• [WHAT TO PRODUCE]
Count every line of these entries that holds the word "pairRole", and reply with the number only.

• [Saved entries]
-- ==== Sys2Proof/Machine/Ops.lean ====
section
/-! DEFINITION. The named operations that every command shares: the passing of time, the raising of events, the log of
outputs and the reply to a command. -/

namespace Sys2Proof.Machine

/-- Advance the model's clock to instant `t`. An instant that lies before the clock is taken as the clock's own. While
the time counter runs it advances by the same time (R423).
Log 6 (DESIGN CHOICE, safe). -/
def advance (t : Nat) (s : State) : State :=
  { s with clock := { s.clock with
      clk := max s.clock.clk t
      now := if s.clock.running then s.clock.now + (t - s.clock.clk) else s.clock.now } }

/-- What a step does when no command waits: one period of the 500 MHz core clock passes (Table 0.8).
Log 2 (DESIGN CHOICE, unsafe). -/
def idle (s : State) : State := advance (s.clock.clk + 2) s

/-- Log one output of the device, newest first.
Log 4 (DESIGN CHOICE, safe). -/
def emit (o : Out) (s : State) : State := { s with out := o :: s.out }

/-- Log a change of an output pin at the present instant. -/
def emitPin (name : String) (level : Nat) (s : State) : State := emit (.pin s.clock.clk name level) s

/-- Hierarchy path of a region, a block and a cell (R15). -/
def pathRegion (r : Nat) : Nat := 0x4000 + r
/-- Hierarchy path of a block (R15). -/
def pathBlock (b : Nat) : Nat := 0x8000 + b
/-- Hierarchy path of a cell (R15). -/
def pathCell (c : Nat) : Nat := 0xC000 + c

/-- Put a detected happening where it waits for the recorder: the pending queue of 256 records (R509), or, while the
recorder does not run, the list that is recorded when it runs again (R78). -/
def pushEvent (e : Ev) (s : State) : State :=
  if s.evt.running then
    if s.evt.pending.length < 256 then { s with evt := { s.evt with pending := s.evt.pending ++ [e] } }
    else { s with evt := { s.evt with lost := s.evt.lost + 1, cnt := bump s.evt.cnt 1 } }
  else { s with evt := { s.evt with preRec := s.evt.preRec ++ [e] } }

/-- A fault or dangerous event, or a safety reaction, withholds the confirmation of a trial image (R71). -/
def blockTrial (sev : Nat) (s : State) : State :=
  if 4 ≤ sev && s.aon.boot.trial then { s with flash := { s.flash with trialBlocked := true } } else s

/-- Raise event `code` with severity `sev` and class `cls`, detected now in the present mode (R506). -/
def raise (sev cls code path : Nat) (payload : List Word) (s : State) : State :=
  pushEvent { code := code, sev := sev, cls := cls, path := path, mode := s.mode.code, at_ := s.clock.now,
              payload := payload } (blockTrial sev s)

/-- The recorder starts to run: what arose before is recorded now, with the time of the recording (R78). -/
def startRecorder (s : State) : State :=
  let evs := s.evt.preRec.map (fun e => { e with at_ := s.clock.now })
  evs.foldl (fun s e => pushEvent e s)
    { s with evt := { s.evt with running := true, preRec := [] } }

/-- A word of four 8-bit fields, first field in bits [31:24]. -/
def pack8 (a b c d : Nat) : Word := w32 (a % 256 * 0x1000000 + b % 256 * 0x10000 + c % 256 * 0x100 + d % 256)
/-- A word of two 16-bit fields, first field in bits [31:16]. -/
def pack16 (a b : Nat) : Word := w32 (a % 0x10000 * 0x10000 + b % 0x10000)
/-- A word of one 16-bit field in bits [31:16] and two 8-bit fields. -/
def pack16_8 (a b c : Nat) : Word := w32 (a % 0x10000 * 0x10000 + b % 256 * 0x100 + c % 256)
/-- A word of two 8-bit fields in bits [31:16] and a 16-bit field. -/
def pack8_16 (a b c : Nat) : Word := w32 (a % 256 * 0x1000000 + b % 256 * 0x10000 + c % 0x10000)
/-- One bit as a number. -/
def bit (b : Bool) : Nat := if b then 1 else 0
/-- The two words of a 64-bit field, high word first. -/
def words64 (n : Nat) : List Word := [w32 (n / 0x100000000), w32 n]

/-- The paired strap as sampled (R454). -/
def paired (s : State) : Bool := s.start.straps.pairRole != 0

/-- The halyard is in step with the partner (Table 1.10 HALYARD). -/
def inStep (s : State) : Bool := s.red.link == .inStep

/-- Halyard lane `h` is usable (R458): it holds pennant lock, and its IDENT shows an LX-3210, the lane number of the
receiving lane and the opposite pair position. -/
def laneUsable (s : State) (h : Nat) : Bool :=
  let r := tget {} s.lane.rx (128 + h)
  let w := r.peer.toNat
  r.state == .locked && w / 0x1000000 == 1 && w / 0x10000 % 256 == 128 + h
    && paired s && w / 0x4000 % 4 + s.start.straps.pairRole == 3

/-- The usable halyard lanes, lowest first: the first is the control lane, the others are bulk lanes (R458). -/
def usableLanes (s : State) : List Nat := (List.range 4).filter (laneUsable s)

/-- The usable halyard lanes as bits (Table 14.13). -/
def laneBits (s : State) : Nat := (usableLanes s).foldl (fun a h => a + 2 ^ h) 0

/-- A device of a pair whose halyard is in step is the sequencer when it holds the lease, or when nobody does and it is
the first half; every other device is its own sequencer (R455). -/
def isSequencer (s : State) : Bool :=
  !paired s || !inStep s || s.red.lease || (!s.red.peer.lease && !s.red.handed && s.start.straps.pairRole == 1)

/-- The device follows its partner: in step, and not the sequencer (R455). -/
def follows (s : State) : Bool := paired s && inStep s && !isSequencer s

/-- The device leads its partner: in step, and the sequencer (R455). -/
def leads (s : State) : Bool := paired s && inStep s && isSequencer s

/-- The device writes epoch records: it leads in step, or it is the source of a resynchronisation (R465, R478). -/
def writesRecords (s : State) : Bool :=
  leads s || (paired s && s.red.link == .resyncing && (s.red.resync.map (·.source)).getD false)

/-- Name an item in the epoch record in hand (R465). -/
def recordItem (it : RecItem) (s : State) : State :=
  if writesRecords s then { s with red := { s.red with items := s.red.items ++ [it] } } else s

/-- Send a halyard message of a type on the control lane, or, for the parts of a resynchronisation, on a bulk lane; it has
the next number of its lane (R458 to R460, Table 14.2). Without a usable lane nothing is sent.
Log 90 (DESIGN CHOICE, safe). -/
def sendHalyard (kind : Nat) (payload : List Byte) (s : State) : State :=
  match usableLanes s with
  | [] => s
  | c :: bulk =>
    let lane := if kind = 11 || kind = 12 then bulk.headD c else c
    let n := tget 0 s.red.msgNo lane
    emit (.halyard s.clock.clk lane n kind payload)
      { s with red := { s.red with msgNo := tset s.red.msgNo lane ((n + 1) % 0x10000) } }

/-- The Conductor is stalled or halted: no command is executed (R499, R519). -/
def conductorStopped (s : State) : Bool := s.saf.stalled.contains 0 || s.ctl.halted.contains 0

/-- The device's system address (R16). -/
def sysAddr (s : State) : Nat := s.aon.frameId % 256 * 64 + s.start.straps.pos % 64

/-- Objects or banks hold the device in CALIBRATE, or its resynchronisation does, is decided in the mode logic; the
sleep state S1 refuses classes S and T (R543). -/
def inS1 (s : State) : Bool := s.pwr.sleep == 1 && !s.pwr.entering

/-- The Ethernet port `p`. -/
def ethPort (s : State) (p : Nat) : EthPort := tget {} s.eth.ports p

/-- P_reply of a port: the largest multiple of 8 not above ETH_MAX_FRAME − 110, at most 8,192 (R83). -/
def pReply (s : State) (p : Nat) : Nat := min 8192 ((((ethPort s p).maxFrame - 110) / 8) * 8)

/-- The port on which a reply leaves: that of the request, or the other one when the first cannot carry replies (R83). -/
def replyPort (s : State) (p : Nat) : Option Nat :=
  if 8 ≤ pReply s p then some p
  else if (ethPort s (1 - p)).link = 2 && decide (8 ≤ pReply s (1 - p)) then some (1 - p) else none

/-- Status codes of a reply (Table 3.6). -/
inductive Status where
  | ok | scheduled | badOpcode | badLength | badParam | badAuth | seqReplay | frameTruncated | roleDenied
  | notInMode | busy | noResource | capacity | formatMismatch | destLocked | linebufShort | cancelled | objectInvalid
  | notAuthority | leaseLost | decodeZero | busError | imageInvalid | rollbackRefused | trialActive | internal
deriving DecidableEq, Repr

/-- The code of a status (Table 3.6). -/
def Status.code : Status → Nat
  | .ok => 0x0000 | .scheduled => 0x0001 | .badOpcode => 0x0010 | .badLength => 0x0011 | .badParam => 0x0012
  | .badAuth => 0x0013 | .seqReplay => 0x0014 | .frameTruncated => 0x0015 | .roleDenied => 0x0016
  | .notInMode => 0x0020 | .busy => 0x0021 | .noResource => 0x0022 | .capacity => 0x0023
  | .formatMismatch => 0x0024 | .destLocked => 0x0025 | .linebufShort => 0x0026 | .cancelled => 0x0027
  | .objectInvalid => 0x0028 | .notAuthority => 0x0030 | .leaseLost => 0x0031 | .decodeZero => 0x0040
  | .busError => 0x0041 | .imageInvalid => 0x0050 | .rollbackRefused => 0x0051 | .trialActive => 0x0052
  | .internal => 0x00FF

/-- The statuses that count as success for the suppression of replies (Table 3.2). -/
def Status.success : Status → Bool
  | .ok | .scheduled => true
  | _ => false

/-- The 24 header bytes of a packet (Table 3.1). -/
def cmdHeader (flags addr session seq opcode status plen idx cnt : Nat) : List Byte :=
  beBytes 2 0x4C58 ++ beBytes 1 1 ++ beBytes 1 flags ++ beBytes 2 addr ++ beBytes 2 session ++ beBytes 4 seq
    ++ beBytes 2 opcode ++ beBytes 2 status ++ beBytes 2 plen ++ beBytes 1 idx ++ beBytes 1 cnt ++ beBytes 4 0

/-- The parameter pieces of a reply: each holds at most `p` bytes; a reply without parameters has one empty piece. -/
def pieces (p : Nat) (ps : List Byte) : List (List Byte) :=
  (List.range (max 1 ((ps.length + p - 1) / p))).map (fun i => (ps.drop (i * p)).take p)

/-- One reply fragment: header, piece, and the tag over both when the reply is tagged (R85, R101). -/
def replyFragment (key : Option (List Byte)) (addr session seq opcode status n i : Nat) (piece : List Byte) :
    List Byte :=
  let flags := 1 + (if key.isSome then 4 else 0) + (if i + 1 < n then 8 else 0)
  let h := cmdHeader flags addr session seq opcode status piece.length i n
  match key with
  | some k => h ++ piece ++ cmdTag k (h ++ piece)
  | none => h ++ piece

/-- The fragments of a reply, or the one BAD_LENGTH fragment when 255 do not suffice (R83). -/
def replyFragments (p : Nat) (key : Option (List Byte)) (addr session seq opcode : Nat) (st : Status)
    (ps : List Byte) : List (List Byte) :=
  if 255 * p < ps.length then
    [replyFragment key addr session seq opcode Status.badLength.code 1 0 (beBytes 4 (255 * p))]
  else
    let q := pieces p ps
    (List.range q.length).map (fun i => replyFragment key addr session seq opcode st.code q.length i (q.getD i []))

/-- Refill the bucket of untagged replies: 200 a second, at most 64 (R105).
Log 24 (DEDUCED, safe). -/
def refillUntagged (s : State) : State :=
  { s with host := { s.host with
      credit := min 320000000 (s.host.credit + (s.clock.clk - s.host.creditAt)), creditAt := s.clock.clk } }

/-- Send a reply: no port can carry it (index 14), the untagged limit holds it back (index 13), or its fragments
leave, delayed by POS × 50 µs under scope 2 and 3 (R81, R83, R85, R88, R105). -/
def sendReply (key : Option (List Byte)) (opcode : Nat) (c : HostCmd) (st : Status) (ps : List Byte) (s0 : State) :
    State :=
  let s := refillUntagged s0
  match replyPort s c.port with
  | none => { s with host := { s.host with cnt := bump s.host.cnt 14 } }
  | some p =>
    if key.isNone && s.host.credit < 5000000 then { s with host := { s.host with cnt := bump s.host.cnt 13 } }
    else
      let at_ := s.clock.clk + (if 2 ≤ c.scope then s.start.straps.pos % 64 * 50000 else 0)
      let s := if key.isNone then { s with host := { s.host with credit := s.host.credit - 5000000 } } else s
      (replyFragments (pReply s p) key (sysAddr s) c.session c.seq opcode st ps).foldl
        (fun s f => emit (.datagram at_ p c.srcIp c.srcPort c.dstPort f) s) s

/-- A success reply is sent under its scope only as Table 3.2 says; an error reply always. -/
def replyWanted (c : HostCmd) (st : Status) (s : State) : Bool :=
  !st.success || c.scope == 0 || c.ackReq || (c.scope == 1 && (s.red.lease || !paired s))

end Sys2Proof.Machine
end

• [RESULT FOR THIS EXERCISE]
3